Quels conseils donnerais-tu à ces dirigeants qui seront amenés à gérer un projet similaire à celui de l’école des leaders au sein de leur entreprise ? Y a-t-il des leçons apprises que tu aimerais partager ?

Sans être donneur de conseil, la réussite de ce que j'ai fait à travers cette formation diplômante, me pousse à partager. Partager avec d'autres entreprises, d'autres dirigeants, la réussite de ce que j'ai pu vivre dans quatre cultures différentes dans quatre pays différents. À chaque fois, cela a été un succès. Certains me disaient qu'en France ça ne marchera jamais. Franchement cela marche mieux en France qu'ailleurs, il y a davantage de diversité que quand je compare avec l'Espagne, un pays que j'adore, avec l'Argentine ou encore avec Taiwan.

On constate une transformation de la relation au travail, accélérée par la crise sanitaire, par les enjeux environnementaux et par un climat social complexe. Dans chacun des pays où tu es allé, ton premier objectif était de parler la même langue, signe d’engagement, de respect et facteur de réussite selon toi. Penses-tu qu'à l'image de tes immersions culturelles, nous devons apprendre collectivement une nouvelle langue pour répondre à ces enjeux d’avenir ?

C'est une question très profonde. Oui, alors cette nouvelle langue, je pense qu'il faut simplement l'appeler l'amour des gens. La culture française a beaucoup de richesses, de génie, de rigueur. Il faut en garder le meilleur, cette volonté de tendre vers la perfection et construire des ponts de communication.

« Veiller à la réussite de l'autre au lieu de le jalouser. Développer une culture d'entraide et de bienveillance à l'intérieur. »

N’y vois pas de la naïveté, ce n’est sans doute pas atteignable à 100% mais entre jalouser ou mettre des bâtons dans les roues pour que les projets de l'autre ne fonctionnent pas et entre aimer l'autre et l'aider à réussir son projet, peut-être qu'on peut aussi trouver un juste milieu. Et je pense qu'il faut tendre vers ça.

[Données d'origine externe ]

-- ==== Sys2Proof/Certificates/Slice0/Obligations.lean ====
section
/-! DEFINITION. The statements for the provers. -/

open Sys2Proof Sys2Proof.Machine

/-- One step takes the command at the front of the queue and runs it on the state with the rest of the queue. -/
def Obligations.StepRunsTheFrontCommand : Prop :=
  ∀ (c : Instr) (rest : List Instr) (s : State), step { s with pending := c :: rest } = exec c { s with pending := rest }

/-- With no command waiting, the block idles: a step changes nothing (the model's choice, notes/assumptions/2.md). -/
def Obligations.StepIdlesOnAnEmptyQueue : Prop :=
  ∀ s : State, s.pending = [] → step s = .next s

/-- R8, R29, R31, R226, R240, R253, R269, R281, R291: what the block holds after POR_N, by the reset values that the rules and tables give. Where the
spec leaves a point open the model's choice holds: notes/assumptions 21. -/
def Obligations.ResetHoldsTheStatedValues : Prop :=
  (∀ k : DomId, State.reset.domSt k = if k = pdSec then .on else .off) ∧
  (∀ q : QpId, State.reset.qp[q].st = .disabled ∧ State.reset.qp[q].enable = false ∧ State.reset.qp[q].ringLog2 = 6 ∧ State.reset.qp[q].irqCount = 1 ∧
    State.reset.qp[q].sqBase = 0 ∧ State.reset.qp[q].cqBase = 0 ∧ State.reset.qp[q].errHist = false) ∧
  State.reset.host.intCause = 0 ∧ State.reset.host.intEnable = 0 ∧ State.reset.host.wdogMs = 0 ∧ State.reset.host.alarm = false ∧
  (∀ l : LinkId, State.reset.fab.link[l].st = .down) ∧ (∀ p : EthId, State.reset.eth[p].st = .down) ∧
  (∀ m : Chan, State.reset.hold.chan[m].st = .untrained) ∧ (∀ b : Berth, State.reset.berth[b].cancel = .untrained) ∧
  (∀ (x : Stat) i e, State.reset.stat x i e = x.desc.reset) ∧ (∀ (f : Fld) i, State.reset.fget f i = f.dflt i) ∧
  (∀ c i, State.reset.objGen (c, i) = 1) ∧ State.reset.mgmt.sessions = [] ∧ State.reset.ctxs = []

/-- The state after reset meets the invariant. -/
def Obligations.ResetMeetsTheInvariant : Prop :=
  Inv State.reset

/-- Every step keeps the invariant: PD_SEC stays ON (R31), the memory of the Hold keeps its one canonical form, and at most 4,096 events wait for QP1
(R252). -/
def Obligations.EveryStepKeepsTheInvariant : Prop :=
  ∀ s s' : State, Inv s → step s = .next s' → Inv s'

/-- R31: no command moves PD_SEC out of ON. -/
def Obligations.NoCommandMovesTheSecurityDomain : Prop :=
  ∀ (c : Instr) (s s' : State), exec c s = .next s' → s.domSt pdSec = .on → s'.domSt pdSec = .on

/-- R6: serial-number comparison over half the range of a counter of n bits. -/
def Obligations.CountersCompareOverHalfTheirRange : Prop :=
  ∀ (n : Nat) (a b : BitVec (n + 1)),
    (newer (n + 1) a.toNat b.toNat = true ↔ 1 ≤ (a - b).toNat ∧ (a - b).toNat ≤ 2 ^ n - 1) ∧
    ((a - b).toNat = 2 ^ n → newer (n + 1) a.toNat b.toNat = false ∧ newer (n + 1) b.toNat a.toNat = false)

/-- R11: a 64-bit register written as two halves takes its value at the write to the upper half; the lower half alone changes no active value. -/
def Obligations.HalvesTakeEffectAtTheUpperOne : Prop :=
  ∀ (s : State) (t u : Nat) (q : QpId) (off : Nat) (lo hi : BitVec 64), s.hostAccess = true → s.qp[q].enable = false → off = 0 ∨ off = 8 →
    Answers (exec (.registerWrite t 0 (0x2000 + 32 * q.val + off) 4 lo) s) fun s1 =>
      s1.qp[q].sqBase = s.qp[q].sqBase ∧ s1.qp[q].cqBase = s.qp[q].cqBase ∧
      Answers (exec (.registerWrite u 0 (0x2004 + 32 * q.val + off) 4 hi) s1) fun s2 =>
        (off = 0 → s2.qp[q].sqBase = hi.setWidth 32 ++ lo.setWidth 32 ∧ s2.qp[q].cqBase = s.qp[q].cqBase) ∧
        (off = 8 → s2.qp[q].cqBase = hi.setWidth 32 ++ lo.setWidth 32 ∧ s2.qp[q].sqBase = s.qp[q].sqBase)

/-- R56: a berth that erases the frame-control symbol of a frame discards the frame's payload symbols and sends no acknowledgement for it. -/
def Obligations.ErasedFrameControlDiscardsItsFrame : Prop :=
  ∀ (s : State) (t u : Nat) (b : Berth) (w : SymbolQuality), Answers (exec (.berthDeadlineMiss t b (.rxSymbol 0)) s) fun s1 =>
    s1.berth[b].rx = none ∧ s1.line[b].acks = s.line[b].acks ∧ s1.line[b].st.acks = s.line[b].st.acks ∧ s1.hold = s.hold ∧
    Answers (exec (.payloadSymbolRx u b w) s1) fun s2 =>
      s2.berth[b].rx = none ∧ s2.line[b].acks = s.line[b].acks ∧ s2.line[b].st.acks = s.line[b].st.acks ∧ s2.hold = s.hold

/-- R208: CRC-32C by its parameters, its value over the nine ASCII bytes of the digits 1 to 9, and its place in memory. -/
def Obligations.Crc32cHasItsParametersAndCheckValue : Prop :=
  (∀ l : Bytes, crc32c l = crcOut 32 true 0xFFFFFFFF (crcFeed 32 0x1EDC6F41 true 0xFFFFFFFF l) ∧ crc32cBytes l = leBytes 4 (crc32c l)) ∧
  crc32c [0x31, 0x32, 0x33, 0x34, 0x35, 0x36, 0x37, 0x38, 0x39] = 0xE3069283

/-- R253: a cause bit sets on its event and sends one message on its vector when it is enabled; none follows until the bit is cleared and the event sets
it again, and setting the enable bit of a cause already set sends the message. -/
def Obligations.DeviceCausesSendOneMessage : Prop :=
  (∀ (s : State) (k : Fin 8), (s.cause k).host.intCause.getLsbD k = true ∧ (∀ j : Fin 8, j ≠ k →
      (s.cause k).host.intCause.getLsbD j = s.host.intCause.getLsbD j)) ∧
  (∀ (s : State) (k : Fin 8), s.host.intCause.getLsbD k = true → s.cause k = s) ∧
  (∀ (s : State) (k : Fin 8), s.host.intCause.getLsbD k = false → s.host.intEnable.getLsbD k = false → (s.cause k).out = s.out) ∧
  (∀ (s : State) (k : Fin 8), s.host.linkUp = true → s.host.d3 = false → s.host.msixEnable = true → s.host.busMaster = true → s.host.lost = false →
    s.host.funcMask = false → s.host.sent.1 ≠ s.now → s.host.msix[s.host.causeVec[k].toFin].mask = false → s.host.intEnable.getLsbD k = true →
    s.host.intCause.getLsbD k = false → (s.cause k).out = .msix s.host.causeVec[k].toNat :: s.out) ∧
  (∀ (s : State) (t : Nat) (k : Fin 8) (val : BitVec 32), s.hostAccess = true → s.host.msixEnable = true → s.host.busMaster = true → s.host.lost = false →
    s.host.funcMask = false → s.host.sent.1 ≠ max s.now t → s.host.msix[s.host.causeVec[k].toFin].mask = false → val.getLsbD k = true →
    s.host.intEnable.getLsbD k = false → s.host.intCause.getLsbD k = true →
    Answers (exec (.intEnableWrite t val) s) fun s' => .msix s.host.causeVec[k].toNat ∈ s'.out)

/-- R95, R96: the 30 bytes of a frame-control block read back as the fields they were made from, and their check holds, whatever the fields. -/
def Obligations.FrameControlReadsBack : Prop :=
  ∀ f : FrameCtl, f.version < 16 → f.ftype < 16 → f.src < 4096 → f.dst < 4096 → f.ctxSel < 4 → f.gi < 4 → f.mode < 8 → f.tmId < 16 → f.rate < 4 →
    f.len < 8192 → f.attempt < 8 → f.tag < 65536 → f.keyGen < 256 → f.bpcFirst < 2 ^ 32 → f.seq < 65536 →
    parseFc (fcBytes f) = f ∧ fcCrcOk (fcBytes f) = true ∧ (fcBytes f).length = 30

/-- R267: the escaping of a frame body holds no flag and undoes itself, and a body with its CRC comes back from its frame. -/
def Obligations.CommandFramesReadBack : Prop :=
  (∀ l : Bytes, (0x7E : Byte) ∉ escape l) ∧ (∀ l : Bytes, unescape (escape l) = l) ∧ (∀ l : Bytes, frameBody (escape (l ++ crc32cBytes l)) = some l)

/-- R209, R211, R212: a frame that is admitted lies in its buffer with its payload and a CRC that holds, every byte of memory outside the bytes stored is
as it was, and a frame that is not admitted stores nothing. -/
def Obligations.AdmissionStoresTheFrameAndNothingElse : Prop :=
  ∀ (s s' : State) (f : Frame) (p : Bytes) (r : Admit), s.hold.mem.wf = true → s.takeIn f p = (s', r) →
    (r = .ok → ∃ g, s'.hold.frames.getLast? = some g ∧ g.len = p.length ∧ g.dstKind = f.dstKind ∧ g.dstIdx = f.dstIdx ∧ g.srcKind = f.srcKind ∧
      s'.framePayload g = p ∧ s'.frameCrcOk g = true ∧
      ∀ a, a < s'.frameAddr g ∨ s'.frameAddr g + 36 + padTo4 p.length ≤ a → s'.hold.mem.get a = s.hold.mem.get a) ∧
    (r ≠ .ok → s'.hold = s.hold)

/-- R407: ATTEST is BUSY, and spends no index, within att_min_interval_s of the signature before it and once att_daily_max signatures fall in the last
86,400 s; two in turn have indices of their own. -/
def Obligations.AttestationIsLimited : Prop :=
  (∀ (s : State) (r : Req) (a : Nat) (l : List Nat), r.body.length = 32 → s.sec.enrolling = none → s.sec.attLeft s.sec.attSlotIdx = true →
    s.sec.sigTimes = a :: l → s.now < a + seconds (s.fnat .attMinInterval 0) → attestEff r s = (.err .busy, s)) ∧
  (∀ (s : State) (r : Req), r.body.length = 32 → s.sec.enrolling = none → s.sec.attLeft s.sec.attSlotIdx = true →
    s.fnat .attDailyMax 0 ≤ (s.sec.sigTimes.filter fun a => s.now < a + seconds 86400).length → attestEff r s = (.err .busy, s)) ∧
  (∀ s : State, s.spendIndex.1 ≠ s.spendIndex.2.spendIndex.1)

/-- R404: an attestation slot whose 256 epochs are burnt and whose last one is spent is exhausted: ATTEST is DENIED with aux 1, the event comes once, and
att_low reads 1 at 16 or fewer epochs left. -/
def Obligations.AttestationSlotsExhaust : Prop :=
  (∀ (x : Sec) (k : Fin 3), x.attLeft k = false ↔ x.attIndex = none ∧ 256 ≤ x.attEpochs[k]) ∧
  (∀ (s : State) (r : Req), r.body.length = 32 → s.sec.enrolling = none → s.sec.attLeft s.sec.attSlotIdx = false →
    (attestEff r s).1 = .err .denied (some 1) ∧ (attestEff r s).2.sec.attExhausted = true ∧
    (s.sec.attExhausted = true → (attestEff r s).2 = s) ∧ (s.sec.attExhausted = false → (attestEff r s).2.host.evSeq = s.host.evSeq + 1)) ∧
  (∀ x : Sec, x.attLow = true ↔ 256 - x.attEpochs[x.attSlotIdx] ≤ 16)

/-- The frame of the commands of single berths: every other berth keeps its analog, line and mesh state. -/
def Obligations.BerthCommandsLeaveOtherBerths : Prop :=
  ∀ (s s' : State) (b k : Berth) (t n : Nat) (h : Int) (c : Bool) (m : Bytes), k ≠ b →
    (exec (.driverHot t b h) s = .next s' ∨ exec (.driverCool t b) s = .next s' ∨ exec (.p1Detect t b c h) s = .next s' ∨
      exec (.toneMap t b n m) s = .next s' ∨ exec (.domainClashWaitEnd t b) s = .next s' ∨ exec (.hearReport t b n m) s = .next s' ∨
      exec (.linkReport t b n m) s = .next s' ∨ exec (.routeSet t b m) s = .next s' ∨ exec (.relayMap t b m) s = .next s' ∨
      exec (.parentLinkFail t b n) s = .next s' ∨ exec (.relayLateDrop t b) s = .next s') →
    s'.berth[k] = s.berth[k] ∧ s'.line[k] = s.line[k] ∧ s'.mesh[k] = s.mesh[k] ∧ s'.hold = s.hold

/-- The frame of the commands of single queue pairs: every other queue pair, the memory of the Hold and the settings are as they were. -/
def Obligations.QueuePairCommandsLeaveOtherQueuePairs : Prop :=
  ∀ (s s' : State) (q k : QpId) (t : Nat) (v : BitVec 32), k ≠ q →
    (exec (.sqTailDoorbell t q v) s = .next s' ∨ exec (.cqHeadDoorbell t q v) s = .next s' ∨ exec (.rxBuf t q) s = .next s' ∨
      exec (.nop t q) s = .next s' ∨ exec (.submissionFetchError t q) s = .next s' ∨ exec (.cqWriteRefused t q) s = .next s' ∨
      exec (.irqModerationExpiry t q) s = .next s') →
    s'.qp[k] = s.qp[k] ∧ s'.hold = s.hold ∧ s'.fields = s.fields ∧ s'.mgmt = s.mgmt

/-- The frame of the commands of the host's windows, queues, serial ports and check units: each leaves alone every part of the state but those that
`partsOf` names. -/
def Obligations.HostCommandsKeepToTheirParts : Prop :=
  ∀ (c : Instr) (s s' : State), familyOf c = .host → exec c s = .next s' → Only (partsOf c) s s'

/-- The frame of the commands of power, boot, reset and live insertion: each leaves alone every part of the state but those that `partsOf` names. -/
def Obligations.PowerCommandsKeepToTheirParts : Prop :=
  ∀ (c : Instr) (s s' : State), familyOf c = .power → exec c s = .next s' → Only (partsOf c) s s'

/-- The frame of the commands of the lines of the berths: each leaves alone every part of the state but those that `partsOf` names. -/
def Obligations.LineCommandsKeepToTheirParts : Prop :=
  ∀ (c : Instr) (s s' : State), familyOf c = .line → exec c s = .next s' → Only (partsOf c) s s'

/-- The frame of the commands of the Ethernet ports, the fabric, the clock and the Hold: each leaves alone every part of the state but those that
`partsOf` names. -/
def Obligations.NetworkCommandsKeepToTheirParts : Prop :=
  ∀ (c : Instr) (s s' : State), familyOf c = .net → exec c s = .next s' → Only (partsOf c) s s'

/-- The frame of the commands of management, sensors and keys: each leaves alone every part of the state but those that `partsOf` names. -/
def Obligations.ManagementCommandsKeepToTheirParts : Prop :=
  ∀ (c : Instr) (s s' : State), familyOf c = .mgmt → exec c s = .next s' → Only (partsOf c) s s'

/-- From R65 to R68, R433: a driver trip stops the berth's driver and is counted, and the eighth within 1 s holds it off; heat at 130 °C or more takes
the driver to high impedance, at 120 °C the reduction falls due, and the cooling ends both; supply trouble takes every driver to high impedance. Each
clause says that exec answers a next state, and what that state holds. Where the spec leaves a point open the model's choice holds: notes/assumptions
1, 24, 57. -/
def Obligations.DriverProtectionActs : Prop :=
  (∀ s t b, Answers (exec (.driverOvercurrent t b) s) fun s' =>
    s'.berth[b].tx = none ∧ s'.berth[b].ocStop = true ∧ s'.stat .drvOcTrips b = min (s.stat .drvOcTrips b + 1) (2 ^ Stat.drvOcTrips.desc.bits - 1) ∧
    (7 ≤ (s.berth[b].ocTimes.filter fun x => max s.now t < x + seconds 1).length → s'.berth[b].heldOff = true ∧ s'.stat .drvFaultHist b = 1) ∧
    (∀ (c : Berth), c ≠ b → s'.berth[c] = s.berth[c])) ∧
  (∀ s t b temp, Answers (exec (.driverHot t b temp) s) fun s' =>
    (130 ≤ temp → s'.berth[b].tx = none ∧ s'.berth[b].hot = true) ∧
    (120 ≤ temp → s.berth[b].thermal = false → s.berth[b].thermalDue = false → s'.berth[b].thermalDue = true ∧ s'.stat .drvThermalHist b = 1) ∧
    (∀ (c : Berth), c ≠ b → s'.berth[c] = s.berth[c])) ∧
  (∀ s t b, Answers (exec (.driverCool t b) s) fun s' =>
    s'.berth[b].thermal = false ∧ s'.berth[b].thermalDue = false ∧ s'.berth[b].hot = false ∧ (∀ (c : Berth), c ≠ b → s'.berth[c] = s.berth[c])) ∧
  (∀ s t mv, s.live.drvLow = false → Answers (exec (.vddDrvUndervoltage t mv) s) fun s' =>
    s'.live.drvLow = true ∧ ∀ (b : Berth), s'.berth[b].tx = none ∧ s'.berth[b].supplyStop = true) ∧
  (∀ s t, Answers (exec (.vddDrvOvervoltage t) s) fun s' =>
    s'.live.drvHigh = true ∧ ∀ (b : Berth), s'.berth[b].tx = none ∧ s'.berth[b].supplyStop = true) ∧
  (∀ s t, Answers (exec (.vddDrvRecovery t) s) fun s' => s'.live.drvLow = false ∧ s'.live.drvHigh = false ∧ ∀ (b : Berth), s'.berth[b] = s.berth[b])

Donc cette langue là qu'il faut apprendre, il faut aussi créer un climat de confiance. Je pense que dans une société où la confiance est installée, c'est aussi moins de contrôle moins de comportements policiers et plus d'entente, plus d'écoute. Je pense que c'est tout à fait possible.

Aujourd'hui, je suis patron d'une société de plus de 150 000 personnes, donc si je crois que c'est possible, sans être facile tous les jours, on peut tendre collectivement vers cette nouvelle langue.

 

Et si on se parlait du futur et des projets à venir : Le groupe carrefour« augmenté » en quelques mots ?

Rami « augmenté » en quelques mots ? 

Le groupe Carrefour augmenté en quelques mots, c'est une entreprise qui va continuer à satisfaire de plus en plus de clients et on le voit depuis l'année dernière.

En un an, on a gagné 523 000 clients nouveaux, c'est une fierté. Continuer donc à servir les clients et à avoir un impact positif sur la société en général.

Rami augmenté, c'est Rami qui continue à apprendre, continue à s'améliorer en permanence, continue à aider, donner un coup de main à ceux qui en ont besoin et qui continue à être lui-même.